I. In August, John T. Dunlop was dean of Harvard's Faculty of Arts and Sciences. No one cared about Watergate. Today, Dunlop is holding the line on hamburger for the President, and the newspapers have more on Watergate every day.

II. From his early investigative days to the present, the President's strength has been based in Middle America, not in Cambridge. But with the exception of Secretary Brennan, who, impartial observers acknowledge, embodies the finest traditions of American labor with his impassioned defense of free speech, his pearl-handled Derringer and his heroic oppostion to imperialistic wars, the President's recent appointments have been Harvard men -- Richardson, Weinberger, and most recently Dunlop. Few of these pointy-headed intellectuals can park a bicycle straight, and most if not all of them put on their pants one leg at a time.

III. Of all these Harvard appointments, probably the best known is Henry Kissinger, who called for compassion last week. Kissinger is a German by ancestry and conviction. So are John Erlichman and H.R. Haldeman, who have been linked to Watergate.

IV. Finally, who would be more likely to betray the President's trust: a simple, barefoot Wall Street lawyer like John. N. Mitchell, or a slippery Harvard dean like Dunlop?

THE SENATE is very good at bailing out Hanoi, but it is apparently unable or unwilling to look into corruption at home. Under such circumstances, the President must put the investigation back in the hands of John W. Dean III, the one man who knows the case inside and out, having served simultaneously as judge, prosecuting attorney, and defendant. One can imagine the interrogation.

--Tell me, Mr. Dunlop, am I not correct in saying that while ostensibly working for the President here in Washington, you have been helping out at Harvard on the sly?

--I choose not to regard it in quite that light, sir.

--When I want your opinion of this chamber's illumination system, Mr. Dunlop I shall certainly ask for it. Is it not also true that it is only since you instituted this highly questionable procedure that the Watergate case has become Big News? No, don't answer that, Mr. Dunlop. Is it not also true that Harvard's vacation this year failed to coincide with Easter Sunday?

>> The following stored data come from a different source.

/-! ### The buffer operations -/

theorem State.SameButDeadStorage.bufPop (h : s.SameButDeadStorage t) : s.bufPop.2.SameButDeadStorage t.bufPop.2 := by
  refine ⟨?_, by rw [bufPop_live, bufPop_live, h.2]⟩
  by_cases h0 : s.liveCount = 0
  · rw [bufPop_empty h0, bufPop_empty (h.liveCount_eq.trans h0)]
    exact h.1
  · obtain ⟨m, rfl, -⟩ := h.exists_store
    rw [bufPop_nonempty h0, bufPop_nonempty (s := { s with store := m }) h0]
    rfl

theorem State.SameButDeadStorage.bufPush (h : s.SameButDeadStorage t) (hs : Memory.wf s.store = true)
    (ht : Memory.wf t.store = true) (b : Byte) : (s.bufPush b).SameButDeadStorage (t.bufPush b) := by
  obtain ⟨m, rfl, hl⟩ := h.exists_store
  cases hf : s.bufFull
  · have hf' : ({ s with store := m } : State).bufFull = false := hf
    refine ⟨?_, by rw [bufPush_live hs hf, bufPush_live ht hf', hl]⟩
    rw [bufPush_room hf, bufPush_room hf']
    rfl
  · rwa [bufPush_full hf, bufPush_full (s := { s with store := m }) hf]

theorem State.SameButDeadStorage.syncLoop (h : s.SameButDeadStorage t) (fuel : Nat) :
    (s.syncLoop fuel).SameButDeadStorage (t.syncLoop fuel) := by
  induction fuel generalizing s t with
  | zero => exact h
  | succ n ih =>
    have he : t.bufEmpty = s.bufEmpty := by rw [h.1]; rfl
    simp only [State.syncLoop, he, h.bufPeek_eq, h.params_eq]
    split
    · exact ih h.bufPop
    · exact h

theorem State.SameButDeadStorage.bufSync (h : s.SameButDeadStorage t) : s.bufSync.SameButDeadStorage t.bufSync := by
  rw [State.bufSync, State.bufSync, h.liveCount_eq]
  exact h.syncLoop s.liveCount

/-! ### The steps of PROCESS -/

theorem State.SameButDeadStorage.stepS1 (h : s.SameButDeadStorage t) : s.stepS1.SameButDeadStorage t.stepS1 := by
  have hv : t.valid = s.valid := by rw [h.1]
  simp only [State.stepS1, hv]
  split
  · exact h.bufPop.goto .s2
  · exact h.goto .s2

theorem State.SameButDeadStorage.stepS4 (h : s.SameButDeadStorage t) (hs : Memory.wf s.store = true)
    (ht : Memory.wf t.store = true) : s.stepS4.SameButDeadStorage t.stepS4 := by
  obtain ⟨m, rfl, hl⟩ := h.exists_store
  obtain ⟨b, rest, hq, hf, hm, e⟩ | ⟨hn, e⟩ := stepS4_cases s
  · rw [e, stepS4_read (s := { s with store := m }) hq hf hm]
    have h' : ({ s with rxq := rest, reads := s.reads + 1 } : State).SameButDeadStorage
        { s with store := m, rxq := rest, reads := s.reads + 1 } := ⟨rfl, hl⟩
    exact (h'.bufPush hs ht b).bufSync
  · rw [e, stepS4_end (s := { s with store := m }) hn]
    exact h.goto .s5

theorem State.SameButDeadStorage.mismatch (h : s.SameButDeadStorage t) : s.mismatch.SameButDeadStorage t.mismatch := by
  have hr : t.retriesSpent = s.retriesSpent := by rw [h.1]; rfl
  have hn : t.retries = s.retries := by rw [h.1]
  simp only [State.mismatch, hr, hn]
  split
  · exact h.bufPop.bufSync.goto .s6
  · obtain ⟨m, e, hl⟩ := h.bufPop.exists_store
    rw [e]
    exact ⟨rfl, hl⟩

theorem State.SameButDeadStorage.stepS5 (h : s.SameButDeadStorage t) : s.stepS5.SameButDeadStorage t.stepS5 := by
  have hf : t.bufFull = s.bufFull := by rw [h.1]; rfl
  simp only [State.stepS5, hf, h.chkOk_eq]
  split
  · exact h.goto .s6
  · split
    · obtain ⟨m, rfl, hl⟩ := h.exists_store
      exact ⟨rfl, hl⟩
    · exact h.mismatch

--Derek Bok is less orthodox than his predecessor, sir. He believes in Easter without the Passion. Why, there were classes on Good Friday, Ash Monday, and Passover.

--I wouldn't sneer at Good Friday, Ash Monday, and Passover, Mr. Dunlop. You may not know this, but many fine Catholics voted for the President, and Sammy Davis Jr. is Jewish. Did you know that, Dunlop?

--I've heard rumors, sir.

--You think you're cute, don't you, Dunlop? Did Derek Bok go to church on Easter, Dunlop? Or on Good Griday, Ash Monday, and Passover? A Freedom Seder, perhaps? Or a midnight mass celebrated by a homosexual defrocked Jesuit married to a former nun? Dunlop, I'm afraid you're really up shit creek without a paddle. And you can tell your friends in Hanoi that the President is a merciful man, but his mercies do not endure forever.

--I've heard rumors of that, too, sir.

It's possible, of course, that Henry Kissinger would make a better scapegoat, if only because his lecherous propensities are better known. It may be significant that the President reportedly asked Secretary of State William P. Rogers, who has done nothing for the last six years, and done it very well, to investigate Watergate. But Kissinger's services to world peace are so great that he deserves diplomatic immunity. Even his detractors are hard pressed to ignore the way Laos and Vietnam are basking in the sunshine of peace since the ceasefire. And how happily the little Khmer children frolic on the ruins of their outmoded and unnecessary air-raid shelters! Blessed are the peacemakers, for they shall be called the children of God.